When all seemed hopeless at my dead-end internship gig in Washington, all I needed was a Pedro & Vinny’s vegetarian burrito to pick myself up again. For four measly bucks, one could get a huge burrito with beans (black and tan), salsa and hot sauces of various scovilles and hues
. On top of that, York peppermint patties and samples of the proprietor’s habanero mango sauce were gratis
. The line at the cart felt like a queue on a mountaintop, each of us waiting to ask the grizzled old wise man a question. ”What is the meaning of life?” I’d ask. ”Is there a God?”
“Here’s your burrito. That’ll be $4.”
The cart has since closed, the proprietor lost to the wilds of South Carolina. Thanks Pedro & Vinny’s, for making my stay in D.C. bearable.
Natalie and I call burritos from Chipotle “Weapons of Mass Deliciousness,” in reference to a news story wherein a boy’s school freaked out because they thought that his burrito was a pipebomb. She was supposed to come meet me to eat half of it, but she only woke up at 4pm today, leaving me to consume it all lest it become horrible and soggy.

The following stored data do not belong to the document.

-- ==== Sys2Proof/Laws/PerInstr.lean ====
section
/-! SUPPORT. Statements made per instruction: one lemma for each constructor of `Instr`. -/

namespace Sys2Proof.Laws

/-- A command's bytes are as many as its opcode says (R86, R97): 12 where the opcode has a data word, else 4, and the opcode
is the top byte of the command word it sends. -/
def EncodedLength.Statement (i : Instr) : Prop :=
  (encode i).length = (if opHasData (opOf i.commandWord) then 12 else 4) ∧
  i.dataWord.isSome = opHasData (opOf i.commandWord)

/-- Appending associates. -/
theorem append_append {a b c : Nat} (x : BitVec a) (y : BitVec b) (z : BitVec c) :
    (x ++ y ++ z).cast (Nat.add_assoc a b c) = x ++ (y ++ z) := by
  rw [BitVec.append_assoc]; simp

/-- The opcode of a command word is its top byte, whatever stands below (R87). -/
theorem opOf_append (op : BitVec 8) (imm : BitVec 24) : opOf ((op ++ imm : BitVec 32)) = op := by
  unfold opOf
  rw [BitVec.extractLsb'_append_eq_of_le (by decide)]
  simp

/-- The bytes sent for a command whose command word has this opcode. -/
theorem encodedLength_of (i : Instr) (op : BitVec 8) (imm : BitVec 24) (word : i.commandWord = op ++ imm)
    (data : i.dataWord.isSome = opHasData op) : EncodedLength.Statement i := by
  unfold EncodedLength.Statement
  rw [word, opOf_append, ← data]
  unfold encode
  cases i.dataWord <;> exact ⟨rfl, rfl⟩

/-- Appending four vectors associates to the right of the first. -/
theorem append4 {a b c d : Nat} (w : BitVec a) (x : BitVec b) (y : BitVec c) (z : BitVec d) :
    (w ++ x ++ y ++ z).cast (by omega : a + b + c + d = a + (b + c + d)) = w ++ (x ++ y ++ z) := by
  have h := append_append w (x ++ y) z
  rw [← h, ← append_append w x y]
  rfl

theorem EncodedLength.nop : EncodedLength.Statement .nop :=
  encodedLength_of _ 0x00#8 0#24 rfl rfl

theorem EncodedLength.reset (blockSize : BitVec 24) (sampleRate : F64) : EncodedLength.Statement (.reset blockSize sampleRate) :=
  encodedLength_of _ 0x01#8 blockSize rfl rfl

theorem EncodedLength.processBlock (frameCount : BitVec 20) (channelCount : BitVec 4) : EncodedLength.Statement (.processBlock frameCount channelCount) :=
  encodedLength_of _ 0x02#8 (frameCount ++ channelCount) (append_append _ _ _) rfl

theorem EncodedLength.midiMsg (status : Byte) (d1 : Byte) (d2 : Byte) (offset : Word) : EncodedLength.Statement (.midiMsg status d1 d2 offset) :=
  encodedLength_of _ 0x03#8 (status ++ d1 ++ d2) (append4 0x03#8 status d1 d2) rfl

theorem EncodedLength.envStop : EncodedLength.Statement .envStop :=
  encodedLength_of _ 0x04#8 0#24 rfl rfl

theorem EncodedLength.setVolume (v : F64) : EncodedLength.Statement (.setVolume v) :=
  encodedLength_of _ 0x10#8 0#24 rfl rfl

theorem EncodedLength.setAttack (v : F64) : EncodedLength.Statement (.setAttack v) :=
  encodedLength_of _ 0x11#8 0#24 rfl rfl

theorem EncodedLength.setDecay (v : F64) : EncodedLength.Statement (.setDecay v) :=
  encodedLength_of _ 0x12#8 0#24 rfl rfl

theorem EncodedLength.setSustain (v : F64) : EncodedLength.Statement (.setSustain v) :=
  encodedLength_of _ 0x13#8 0#24 rfl rfl

theorem EncodedLength.setRelease (v : F64) : EncodedLength.Statement (.setRelease v) :=
  encodedLength_of _ 0x14#8 0#24 rfl rfl

theorem EncodedLength.setNoiseTint (v : F64) : EncodedLength.Statement (.setNoiseTint v) :=
  encodedLength_of _ 0x15#8 0#24 rfl rfl

theorem EncodedLength.setNoiseMod (v : F64) : EncodedLength.Statement (.setNoiseMod v) :=
  encodedLength_of _ 0x16#8 0#24 rfl rfl

theorem EncodedLength.setNoiseRate (v : F64) : EncodedLength.Statement (.setNoiseRate v) :=
  encodedLength_of _ 0x17#8 0#24 rfl rfl

theorem EncodedLength.setNoiseRange (v : F64) : EncodedLength.Statement (.setNoiseRange v) :=
  encodedLength_of _ 0x18#8 0#24 rfl rfl

theorem EncodedLength.setNoiseShape (v : F64) : EncodedLength.Statement (.setNoiseShape v) :=
  encodedLength_of _ 0x19#8 0#24 rfl rfl

theorem EncodedLength.setNoiseSnapshot (v : F64) : EncodedLength.Statement (.setNoiseSnapshot v) :=
  encodedLength_of _ 0x1A#8 0#24 rfl rfl

theorem EncodedLength.wtBegin (channels : BitVec 4) (frames : Word) : EncodedLength.Statement (.wtBegin channels frames) :=
  encodedLength_of _ 0x20#8 (0#20 ++ channels) (append_append _ _ _) rfl

theorem EncodedLength.wtPush (v : F64) : EncodedLength.Statement (.wtPush v) :=
  encodedLength_of _ 0x21#8 0#24 rfl rfl

theorem EncodedLength.wtCommit : EncodedLength.Statement .wtCommit :=
  encodedLength_of _ 0x22#8 0#24 rfl rfl

theorem EncodedLength.getNoiseOffset : EncodedLength.Statement .getNoiseOffset :=
  encodedLength_of _ 0x30#8 0#24 rfl rfl

theorem EncodedLength.getNoiseRate : EncodedLength.Statement .getNoiseRate :=
  encodedLength_of _ 0x31#8 0#24 rfl rfl

theorem EncodedLength.getShape : EncodedLength.Statement .getShape :=
  encodedLength_of _ 0x32#8 0#24 rfl rfl

theorem EncodedLength.getShaperSize : EncodedLength.Statement .getShaperSize :=
  encodedLength_of _ 0x33#8 0#24 rfl rfl

theorem EncodedLength.getShaperMapValue : EncodedLength.Statement .getShaperMapValue :=
  encodedLength_of _ 0x34#8 0#24 rfl rfl

theorem EncodedLength.getStatus : EncodedLength.Statement .getStatus :=
  encodedLength_of _ 0x35#8 0#24 rfl rfl

theorem EncodedLength.getFaultInfo : EncodedLength.Statement .getFaultInfo :=
  encodedLength_of _ 0x36#8 0#24 rfl rfl

theorem EncodedLength.updateNoiseSnapshot (idx : BitVec 4) : EncodedLength.Statement (.updateNoiseSnapshot idx) :=
  encodedLength_of _ 0x40#8 (0#20 ++ idx) (append_append _ _ _) rfl

theorem EncodedLength.getNoiseSnapshot (field : SnapField) (idx : BitVec 4) : EncodedLength.Statement (.getNoiseSnapshot field idx) :=
  encodedLength_of _ 0x41#8 (0#18 ++ field.code ++ idx) (append4 0x41#8 0#18 field.code idx) rfl

theorem EncodedLength.getNoiseSnapshotNormalized (field : SnapField) (idx : BitVec 4) : EncodedLength.Statement (.getNoiseSnapshotNormalized field idx) :=
  encodedLength_of _ 0x42#8 (0#18 ++ field.code ++ idx) (append4 0x42#8 0#18 field.code idx) rfl

end Sys2Proof.Laws
end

When I rummaged around my fridge to find a suitable hot sauce to pour on this baby, I found the tiniest bottle of Tabasco sauce I have ever seen. My mother likes to collect miniature foodstuffs and keep them in our fridge, it seems. It wasn’t really enough to cover this behemoth of a burrito though, so I resorted to putting some chipotle mango grill sauce on it. Never again! NEVER AGAIN!!